PROBLEM DETAILS -
Once you have located the line containing "dropped (R312) -/" in the material below, return it exactly along with each line after it through the line containing "ptm (t : Int)".

(Beginning of RECORDS FOR THIS EXERCISE)

/-! ### Messages the controller sends -/

/-- A message, cell or pin event that leaves the controller (the MODEL's own record of what it sent). -/
inductive Out
  /-- an access of the register window is answered (R395, R396) -/
  | regAnswer (rq : Requester) (denied : Bool) (v : Word)
  /-- a run completion record goes to its requester (R50) -/
  | runRecord (rq : Requester) (rec : RunRec)
  /-- a handshake link is declared failed (R10) -/
  | linkFail (l : LinkId)
  /-- an image load ends: OK, or the refusal of R26 -/
  | loadAnswer (rq : Requester) (slot status : Nat)
  /-- a session's pieces go to the destination of a MOVE (R72) -/
  | sessMove (dest : Nat) (ident : Word) (copy : SsnCopy)
  /-- the destination of a MOVE answers (R74) -/
  | moveAnswer (src : Nat) (ident : Word) (status aux : Nat) (w1 : Word)
  /-- a Passbook or KV page goes to the Counterfoil (R64) -/
  | sessCf (peer : Nat) (ident : Word) (kv : Bool) (layer page : Nat) (data : List Byte)
  /-- T4 room is asked of a peer (R306) -/
  | t4Ask (peer pages : Nat)
  /-- pieces go to a T4 peer -/
  | t4Store (peer : Nat) (ident : Word) (pages : List (List Byte))
  /-- pieces are asked back from a T4 peer (R72) -/
  | t4Recall (peer : Nat) (ident : Word)
  /-- lost KV pages are asked of the Counterfoil (R85) -/
  | cfKvAsk (peer : Nat) (ident : Word) (pages : List (Nat × Nat))
  /-- an ATR or a KVA: entries as slot, QLEN, KVLEN, status (R103, R106) -/
  | atr (p : Nat) (kva : Bool) (flags layer status step : Nat) (entries : List (Nat × Nat × Nat × Nat)) (rows : List (List Byte))
  /-- a dispatch descriptor to every port of a group: session table as slot, NEW, START_LAYER, POS, HSR, WANT_LOGITS (R127) -/
  | stepDesc (g : Nat) (half : Bool) (kernel : Bool) (index step : Nat) (logits : Bool) (table : List (Nat × Nat × Nat × Nat × Bool × Bool)) (tokens : List Nat) (arg : List Byte)
  /-- hidden-state rows of a displaced session to every port of its group (R130) -/
  | hsr (g step slot : Nat) (rows : List Byte)
  /-- a KERNEL dispatch to every port of its group (R217) -/
  | kernelDesc (g : Nat) (desc : Desc) (tables : List Byte)
  /-- a step report (R140) -/
  | stepReport (port conn : Nat) (r : Report)
  /-- a flash write ends with a status of Table 2-11 -/
  | flashWrote (owner : FlashOwner) (status : Nat)
  /-- a read of a mapping unit answers -/
  | flashData (unit : Nat) (status : Nat) (data : List Byte)
  /-- a sealed Counterfoil page (R262) -/
  | cfPageOut (peer : Nat) (tag : Word) (rank slot seq : Nat) (data : List Byte)
  /-- a Counterfoil page is stored, or refused (R262) -/
  | cfPageAnswer (peer : Nat) (tag : Word) (rank seq : Nat) (ok : Bool)
  /-- a member notice (R261) -/
  | memberNotice (coord : Nat) (tag : Word) (rank step : Nat) (shards : List (Nat × Nat × Bool × List Byte))
  /-- a commit notice (R261) -/
  | commitNoticeOut (coord : Nat) (tag : Word) (rank step : Nat) (part : List Byte)
  /-- the shape digest to a member (R263) -/
  | shapeOut (tag : Word) (rank step : Nat) (shape : List Byte)
  /-- a job commit record to the peer (R263) -/
  | jobRecordOut (peer : Nat) (tag : Word) (rank step : Nat)
  /-- a member's flash commit (R265) -/
  | flashNotice (coord : Nat) (tag : Word) (rank step : Nat)
  /-- ROLLBACK to a survivor (R268) -/
  | rollbackOut (tag : Word) (rank step : Nat)
  /-- TAKEOVER to a spare (R268) -/
  | takeoverOut (spare : Nat) (tag : Word) (rank step : Nat)
  /-- two Counterfoil slots are asked for (R254) -/
  | cfSlotAsk (peer : Nat) (tag : Word) (rank bytes : Nat)
  /-- Counterfoil slots are granted or refused (R254) -/
  | cfSlotAnswer (peer : Nat) (tag : Word) (rank : Nat) (ok : Bool)
  /-- Counterfoil pages go back (R268) -/
  | cfPagesOut (peer : Nat) (tag : Word) (rank : Nat) (pages : List (List Byte))
  /-- the coordinator holds every member's flash commit (R265) -/
  | flashAllOut (tag : Word) (rank step : Nat)
  /-- a recall: BISnpInv or BISnpData to a head, RCL to a node port (R279) -/
  | recallMsg (agent line : Nat) (downgrade : Bool)
  /-- a response to a node-port memory request (Table 11-3) -/
  | mrs (p tag hold load status : Nat) (data : List Byte)
  /-- an S2M DRS (R274) -/
  | cxlData (head tag load : Nat) (poison : Bool) (data : List Byte)
  /-- an S2M NDR Cmp (R282) -/
  | cxlCmp (head tag load : Nat)
  /-- a change is proposed to the leader (R290) -/
  | propose (c : MapChange)
  /-- the leader sends an entry to the voters (R290) -/
  | append_ (epoch : Nat) (c : MapChange)
  /-- a voter holds an entry (R290) -/
  | appendAck (leader epoch : Nat)
  /-- the leader sends a commit to every member on Q0 (R290) -/
  | commit_ (epoch : Nat) (c : MapChange)
  /-- a heartbeat to a member over two paths (R291) -/
  | heartbeat (m epoch : Nat)
  /-- a heartbeat is answered (R291) -/
  | beatAck (leader : Nat)
  /-- a voter stands for leader (R290) -/
  | voteAsk (logLen : Nat)
  /-- a voter answers a candidate (R290) -/
  | voteAnswer (candidate logLen : Nat) (ok : Bool)
  /-- a controller asks to join (R301) -/
  | joinAsk (contact self : Nat)
  /-- the leader refuses a join (R301) -/
  | joinRefused (m : Nat)
  /-- a domain request (R296) -/
  | domReq (dest port : Nat) (h : DHdr) (b : DBody)
  /-- a DRS (R296) -/
  | domAns (dest serial epoch status : Nat) (data : List Byte)
  /-- a DFW (R299) -/
  | domFwd (dest : Nat) (h : DHdr) (b : DBody)
  /-- a DUP (R297) -/
  | domUpd (dest : Nat) (h : DHdr) (parity : Bool) (mask : Nat) (line old : List Byte)
  /-- a DUA (R297) -/
  | domUpdAns (dest requester serial : Nat)
  /-- T4 room is granted or refused (R306) -/
  | t4Answer (peer pages : Nat) (ok : Bool)
  /-- pieces go back to their borrower (R72) -/
  | t4Pieces (peer : Nat) (ident : Word) (pages : List (List Byte))
  /-- a grant is revoked (R306) -/
  | t4Revoked (peer order : Nat)
  /-- the leader answers an Escrow operation that changes nothing (R304) -/
  | escAnswer (issuer key status word1 : Nat)
  /-- a cell leaves port `p` (R313) -/
  | cell (p : Nat) (c : CellCtl)
  /-- an acknowledge control cell (R315) -/
  | ackCell (p seq : Nat)
  /-- a retry request naming a SEQ (R315) -/
  | retryCell (p seq : Nat)
  /-- a credit return (R316) -/
  | creditCell (p q n : Nat)
  /-- the controller's capability block (Table 13-4) -/
  | capBlock (p : Nat) (w0 w1 : Word)
  /-- the controller's credit advertisement (R316) -/
  | advert (p : Nat) (cells : List Nat)
  /-- a REKEY link-control frame, or its answer (R319) -/
  | rekey (p epoch : Nat) (answer : Bool)
  /-- a message received whole on a port, handed to its block (R314) -/
  | message (p q conn : Nat) (bytes : List Byte)
  /-- a connection is answered ADMIT_DEFER with a retry-after (R323) -/
  | policed (p conn retryNs : Nat)
  /-- an SPDM response code and body (R345); 0x7F is ERROR -/
  | spdm (t : SpdmPath) (code : Nat) (body : List Byte)
  /-- the answer to a TDISP request (R348) -/
  | tdisp (n state : Nat) (ok : Bool)
  /-- a Sinil connection is closed (R336) or dropped (R312) -/
  | connClosed (p conn : Nat)
  /-- the answer to a binding challenge (R332) -/
  | bindAnswer (p conn : Nat) (ok : Bool)
  /-- a time frame on a node link (R372) -/
  | timeFrame (p : Nat) (t : Int)
  /-- PPS_OUT rises (R372) -/
  | pps (t : Int)
  /-- a PTM response (R372) -/
  | ptm (t : Int)
  /-- an IEEE 1588 message: 0 announce, 1 sync, 2 follow-up, 3 delay response (R374) -/
  | ptp (port kind : Nat) (t : Int) (prio1 clockClass prio2 : Nat)
  /-- a two-way time frame to the domain time master (R373) -/
  | domainTime (t : Int)
  /-- the four reads of a rack-supply poll (R368) -/
  | pmbusPoll (addr : Nat)
  /-- freeze image bytes, through TDO or the read-out lane (R379, R381) -/
  | image (bytes : List Byte)
  /-- what a TAP shifts out for an instruction (R378) -/
  | tdo (tap code : Nat) (v : Word)
  /-- a Sinil port asks for a firmware image in boot mode (R384) -/
  | boot (port : Nat)
  /-- a notice on MSI-X vector `b` (R408) -/
  | msix (b : Nat)
  /-- an event frame on a Sinil connection (R408) -/
  | eventFrame (port conn : Nat) (summary : Word) (t : Int)
  /-- a notice to Bursar firmware (R408) -/
  | fwNotice (b : Nat)
  /-- a trace record exported (R411) -/
  | traceFrame (conn : Nat) (r : TraceRec)
  deriving DecidableEq, Repr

(End of RECORDS FOR THIS EXERCISE)

ANSWER SPACE -
  /-- a Sinil connection is closed (R336) or dropped (R312) -/
  | connClosed (p conn : Nat)
  /-- the answer to a binding challenge (R332) -/
  | bindAnswer (p conn : Nat) (ok : Bool)
  /-- a time frame on a node link (R372) -/
  | timeFrame (p : Nat) (t : Int)
  /-- PPS_OUT rises (R372) -/
  | pps (t : Int)
  /-- a PTM response (R372) -/
  | ptm (t : Int)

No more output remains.